As the lady was young and beautiful, this mode of address may seem strange, but it is an assurance that the speaker has no designs on the other’s chastity. It corresponds with the Arabic “Yā Ummī!”—“O my mother!” See Nights (Burton, vol. viii, p. 87).-— n.m.p.

[16]:

So in Laura Gonzenbach’s Sicilianische Märchen, p. 66, a lovely woman opens with a knife the veins of the sleeping prince and drinks his blood. See also Veckenstedt’s IVendue he Sagen, p. 354. Ralston in his Russian Folk-Tales, p. 17, compares this part of the story with a Russian story called “The Friend” (Afanasief, vi, No. 66).—The incident in our text found its way into the story of “ Brave Seventee Bai,” Frere’s Old Deccan Days, pp. 27, 28. The best-known story of people digging up corpses and eating them occurs in the “History of Sidi Nu’uman,” Nights (Burton, Supp., vol. iii, pp. 325-336).

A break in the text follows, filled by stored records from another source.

/-- R133: the record of the shot of job j at the job's end: its checksum, and its status. -/
def jobSettled (s : State) (j : Job) : State :=
  let t := match s.engine.run.crc with
    | none => s
    | some r => changeDev s j.window fun x => { x with crc := some (crcFinish r, .replay) }
  match j.kind with
  | .develop => doneDev t j.window
  | .check => settleDev t j.window

/-- R133: the job's end once its record is settled: reservation, notice and checks, and then the engine's choice. -/
theorem endReplay_eq (s : State) (j : Job) :
    endReplay s j =
      (let t := developed (returnAll (removeJob (jobSettled s j) j.window) j.window) j.window (match j.kind with
        | .develop => 1
        | .check => 2)
      let t := releaseCheck (evaluateUndecided (refreshReady (releaseCheck t j.window) j.window) j.window) j.window
      engineChoose (engineIdle (t.setEngine { t.engine with suspend := false }))) := by
  cases hcrc : s.engine.run.crc <;> cases hkind : j.kind <;> simp only [endReplay, jobSettled, hcrc, hkind]

theorem jobSettled_keeps (s : State) (j : Job) : Keeps b s (jobSettled s j) := by
  have hcrc : Keeps b s (match s.engine.run.crc with
      | none => s
      | some r => changeDev s j.window fun x => { x with crc := some (crcFinish r, .replay) }) := by
    split
    · exact .refl s
    · exact changeDev_keeps modShot_keeps
  simp only [jobSettled]
  split
  · exact hcrc.trans (doneDev_keeps _ _)
  · exact hcrc.trans (settleDev_keeps _ _)

/-- R134: a suspend request is met or withdrawn. -/
theorem suspendCleared_keeps (s : State) : Keeps b s (s.setEngine { s.engine with suspend := false }) := setEngine_queue_keeps

theorem endReplay_keeps (s : State) (j : Job) : Keeps b s (endReplay s j) := by
  rw [endReplay_eq]
  dsimp only
  have hended := ((jobSettled_keeps (b := b) s j).trans (removeJob_keeps _ j.window)).trans (returnAll_keeps _ j.window)
  have hchecked (origin : Nat) := ((hended.trans (developed_keeps _ j.window origin)).trans (releaseCheck_keeps _ j.window)).trans
    (((refreshReady_keeps _ j.window).trans (evaluateUndecided_keeps _ j.window)).trans (releaseCheck_keeps _ j.window))
  exact (hchecked _).trans (((suspendCleared_keeps _).trans (engineIdle_keeps _)).trans (engineChoose_keeps _))

theorem suspendReplay_keeps {s : State} {j : Job} {rest : List Job} (row : Nat) (h : s.engine.queue = j :: rest) :
    Keeps b s (suspendReplay s j rest row) := by
  simp only [suspendReplay]
  refine Keeps.trans (Keeps.trans (Keeps.trans (Keeps.trans (setEngine_keeps ?_) (changeDev_keeps modShot_keeps))
    (refreshReady_keeps _ _)) (engineIdle_keeps _)) (engineChoose_keeps _)
  rw [h]
  exact le_max_left _ _

theorem afterLine_keeps (s : State) : Keeps false s (afterLine s) := by
  unfold afterLine
  split
  · exact .refl s
  · split
    · exact .refl s
    · exact .ite (fun _ => stopEngine_keeps s _) fun _ => .ite (fun _ => endInline_keeps s _) fun _ => .refl s
  · split
    · exact .refl s
    · next j rest hq =>
      split
      · exact .refl s
      · refine .ite (fun _ => stopEngine_keeps s _) fun _ => .ite (fun _ => endReplay_keeps s _) fun _ => .ite (fun _ => ?_)
          fun _ => requestLine_keeps s _ _
        refine .ite (fun _ => suspendReplay_keeps _ hq) fun _ => ?_
        refine Keeps.trans (setEngine_keeps ?_) (requestLine_keeps _ _ _)
        rw [hq]
        exact le_max_left _ _

theorem finishLine_keeps (s : State) : Keeps false s (finishLine s) :=
  .ite (fun _ => setEngine_queue_keeps) fun _ => afterLine_keeps s

theorem engineContinue_keeps (s : State) : Keeps false s (engineContinue s) :=
  .ite (fun _ => (setEngine_queue_keeps).trans (afterLine_keeps _)) fun _ => .refl s

/-! ### Lines -/

theorem consumeEntry_keeps {s t : State} {w : Fin 64} {e : FifoEntry} {rest : List FifoEntry} (hfifo : s.taps.fifo = e :: rest)
    (h : consumeEntry s w e rest = some t) : Keeps false s t := by
  simp only [consumeEntry] at h
  have htaken : Keeps false s ({ s with taps := { s.taps with fifo := rest } } : State) :=
    .of_blocks (fifo := by
      have hlen : s.taps.fifo.length = rest.length + 1 := by rw [hfifo, List.length_cons]
      show rest.length ≤ _
      omega)
  have hnext := htaken.trans (setEngine_queue_keeps (e := { s.engine with run := { s.engine.run with nextLine := e.line + 1 } }))
  split at h
  · obtain ⟨u, hu, rfl⟩ := Option.map_eq_some_iff.mp h
    exact (hnext.trans (developLine_keeps hu)).trans (finishLine_keeps u)
  · cases h; exact hnext

/-- The data of the line that the job waits for has been taken from the reads in flight. -/
theorem returnedLine_keeps {s t : State} {data : List Byte} (h : returnedLine s = some (data, t)) : Keeps b s t := by
  unfold returnedLine at h
  split at h
  · cases h
  · cases h; exact .refl s
  · obtain ⟨r, -, hr⟩ := Option.map_eq_some_iff.mp h
    cases hr
    exact ownReads_keeps rfl rfl

theorem replayStill_keeps (s : State) (w : Fin 64) (p : Profile) (l : Nat) (data : List Byte) :
    Keeps b s (replayStill s w p l data) := by
  simp only [replayStill]
  split
  · exact .refl s
  · refine .ite (fun _ => .ite (fun _ => ?_) fun _ => setEngine_queue_keeps) fun _ => .refl s
    exact (setEngine_queue_keeps).trans (measureStill_keeps _ _ _ _ _)

theorem useReplayLine_keeps {s t : State} {j : Job} {data : List Byte} (h : useReplayLine s j data = some t) : Keeps false s t := by
  simp only [useReplayLine] at h
  split at h
  · cases h; exact .refl s
  · next p _ =>
    generalize hu : replayStill _ j.window p s.engine.run.nextLine data = u at h
    have hused : Keeps false s u := by
      rw [← hu]
      exact (setEngine_queue_keeps).trans (replayStill_keeps _ _ _ _ _)
    split at h
    · obtain ⟨v, hv, rfl⟩ := Option.map_eq_some_iff.mp h
      exact (hused.trans (developLine_keeps hv)).trans (finishLine_keeps v)
    · cases h; exact hused.trans (finishLine_keeps u)

end Sys2Proof.Machine
end

section
/-! PROOFS. The Lens Line Controller, the Readout Taps and the Focus Unit keep the laws. -/

namespace Sys2Proof.Machine

set_option Elab.async false

variable {b : Bool}

/-! ### The lens line -/

theorem capturingCount_eq_zero {s : State} : capturingCount s = 0 ↔ ∀ w, (s.shot w).state ≠ .capturing := by
  rw [capturingCount, List.countP_eq_zero]
  constructor
  · intro h w
    have := h (s.shot w) (by simp [State.shot, Vector.get_eq_getElem])
    simpa using this
  · intro h x hx
    obtain ⟨i, hi, rfl⟩ := List.mem_iff_getElem.mp hx
    have hi' : i < 64 := by simpa using hi
    have := h ⟨i, hi'⟩
    simpa [State.shot, Vector.get_eq_getElem] using this

/-- A change of the lens controller that begins no DRIVE exchange, or begins one with no shot CAPTURING. -/
theorem lens_keeps {s : State} {l : Lens} (messages : l.messages.length ≤ max s.lens.messages.length 8)
    (drive : DriveLawful s { s with lens := l }) : Keeps b s { s with lens := l } :=
  .of_blocks (messages := messages) (drive := drive)

/-- An exchange that is no DRIVE. -/
theorem beginExchange_lawful {s : State} {r : LensRequest} (h : r.isDrive = false) : DriveLawful s (beginExchange s r) := by
  intro x hx hd
  cases hx
  simp [h] at hd

theorem beginExchange_keeps {s : State} {r : LensRequest} (h : r.isDrive = false) : Keeps b s (beginExchange s r) :=
  lens_keeps (le_max_left _ _) (beginExchange_lawful h)

theorem driveMayBegin_capturing {s : State} (h : driveMayBegin s = true) : ∀ w, (s.shot w).state ≠ .capturing := by
  simp only [driveMayBegin, Bool.and_eq_true, decide_eq_true_eq] at h
  exact capturingCount_eq_zero.mp h.2

/-- R110, R114: a DRIVE exchange begins with no shot CAPTURING. -/
theorem beginDrive_keeps {s : State} (h : driveMayBegin s = true) : Keeps b s (beginDrive s) := by
  unfold beginDrive
  split
  · exact .refl s
  · have hnone := driveMayBegin_capturing h
    exact lens_keeps (le_max_left _ _) fun _ _ _ => .inr hnone

theorem beginMessage_keeps (s : State) : Keeps b s (beginMessage s) := by
  unfold beginMessage
  split
  · exact .refl s
  · next m rest hm =>
    refine Keeps.trans (t := { s with lens := { s.lens with messages := rest } }) (lens_keeps ?_ (.of_exchange rfl))
      (beginExchange_keeps rfl)
    rw [hm, List.length_cons]
    show rest.length ≤ _
    omega

theorem arbitrate_keeps (s : State) : Keeps b s (arbitrate s) := by
  unfold arbitrate
  refine .ite (fun _ => .refl s) fun _ => ?_
  split
  · exact .refl s
  · refine .ite (fun _ => Keeps.trans ?_ (beginExchange_keeps rfl)) fun _ => .refl s
    exact .of_blocks
  · refine .ite (fun _ => Keeps.trans ?_ (beginExchange_keeps ?_)) fun _ => .refl s
    · exact .of_blocks
    · split <;> rfl
  · refine .ite (fun _ => Keeps.trans ?_ (beginExchange_keeps rfl)) fun _ => .ite (fun h => ?_) fun _ =>
      .ite (fun _ => beginMessage_keeps s) fun _ => .ite (fun h => beginDrive_keeps h) fun _ =>
      .ite (fun _ => Keeps.trans ?_ (beginExchange_keeps rfl)) fun _ => .refl s
    · exact .of_blocks
    · exact .ite (fun _ => beginDrive_keeps (Bool.and_eq_true _ _ ▸ h).2) fun _ => beginMessage_keeps s
    · exact .of_blocks

theorem lensChanged_keeps (r s : State) : Keeps b s (lensChanged r s) := .ite (fun _ => .refl s) fun _ => publish_keeps s 6

theorem lensReply_keeps (s : State) (m : LensMessage) (st : LensReplyStatus) (data : List Byte) :
    Keeps b s (lensReply s m st data) := hand_keeps s _

theorem flushMessages_keeps (s : State) : Keeps b s (flushMessages s) := by
  refine Keeps.trans ?_ (foldl_keeps (fun s m => lensReply_keeps s m .noLens []) _ _)
  exact lens_keeps (Nat.zero_le _) (.of_exchange rfl)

A very similar tale is current at Palena, in the Abruzzi, and is given in vol. iii of the Archivio per lo studio delle Tradizioni Popolari (Palermo, 1882), p. 222. An important abstract was given by E. Sidney Hartland to W. S. Clouston, wrho printed it on pp. 585-586 of the same volume of the Nights as given above. In this case (as in that of Sidi Nu’uman) the attention of the husband is drawn to his wife’s behaviour as she cannot eat anything when at home and merely “picks a few grains of rice with a large pin.” Her suspicious husband follows her one night to the burial-ground, where she meets with certain female companions, who open a grave and feast on a newly buried corpse. When on the next day the husband shows he is no longer in ignorance of his wife’s strange pastime, he is immediately turned into a dog by her magic.

Other references will be found in Crooke, Popular Folk-Lore of Northern India, vol. ii, pp. 168 , 169; Chauvin, op. cit., vii, p. 199; and Macculloch, The Childhood of Fiction, ch. x. —n.m.p.

[17]:

One is tempted to read vikṛtām lor vikṛtim, but vikṛti is translated by the Petersburg lexicographers as Gespeiusterscheinung. Vikṛtām would mean transformed into a Rākṣasī.

[18]:

Indian rhetoric always compares the union of husband and wife to the creeper clinging to a tree. This is, moreover, found in the D. text, which reads vṛkṣeṇevārtam latā. See Speyer, op. cit., p. 105. Barnett (Golden Town, p. 18) translates “as a climbing plant of spring with its tree.”— n.m.p.

[19]:

Skandha when applied to the Rākṣasas means “shoulder.”

[20]:

Literally, “great flesh.” “Great” seems to give the idea of unlawfulness, as in the Greek μέγα ἔργνο.

[21]:

This resembles the Tantric rite described in the Mālalī Mādhava. See note at the end of this chapter. —n.m.p.

[22]:

Cf. the golden rose in Gaal, Märchen der Magyaren, p. 44.

[23]:

Reading tasyān for tasmān.

[24]:

Somadeva no doubt means that the hairs on the king’s body stood on end with joy.—See Vol. I, p. 120n1.— n.m.p.

[25]:

According to the canons of Hindu rhetoric glory is always white.

[26]:

Night is compared to a female goblin (Rākṣasī). These creatures have fiery mouths.

[27]:

Cf. Sicilianische Märchen, collected by Laura Gonzenbach, vol. i, p. 160.

[28]:

Magical sciences, in virtue of which they were Vidyādharas or science-holders.

[29]:

A son or pupil of Viśvāmitra.

[30]:

Prajñapti, “foreknowledge,” is one of the many “sciences” controlled by Vidyādharas, or “holders of magic science.”

She (for the science is feminine) occurs again at the beginning of Chapter XXX; in the “Story of Alaṅkāravatī,” Chapter LI; and in the “Story of the Silent Couple,” Chapter CXI. In Chapter XLV the art is said to be founded on Sāṅkhya and Yoga and is described as “the famous supernatural power, and the independence of knowledge, the dominion over matter that is characterised by lightness and other mystic properties.”

Various other sciences besides Prajñapti occur in this work, thus in Chapter XLVI the science called Mohanī, “bewitching,” appears, and in Chapter CVII it is Gaurī, “with three eyes, armed with a trident,” who paralysed the chief heroes of Naravāhanadatta’s army. See Bloomfield, Proc. Amer. Phil. Soc., vol. lvi, 1917, pp. 1-6.—n.m.p.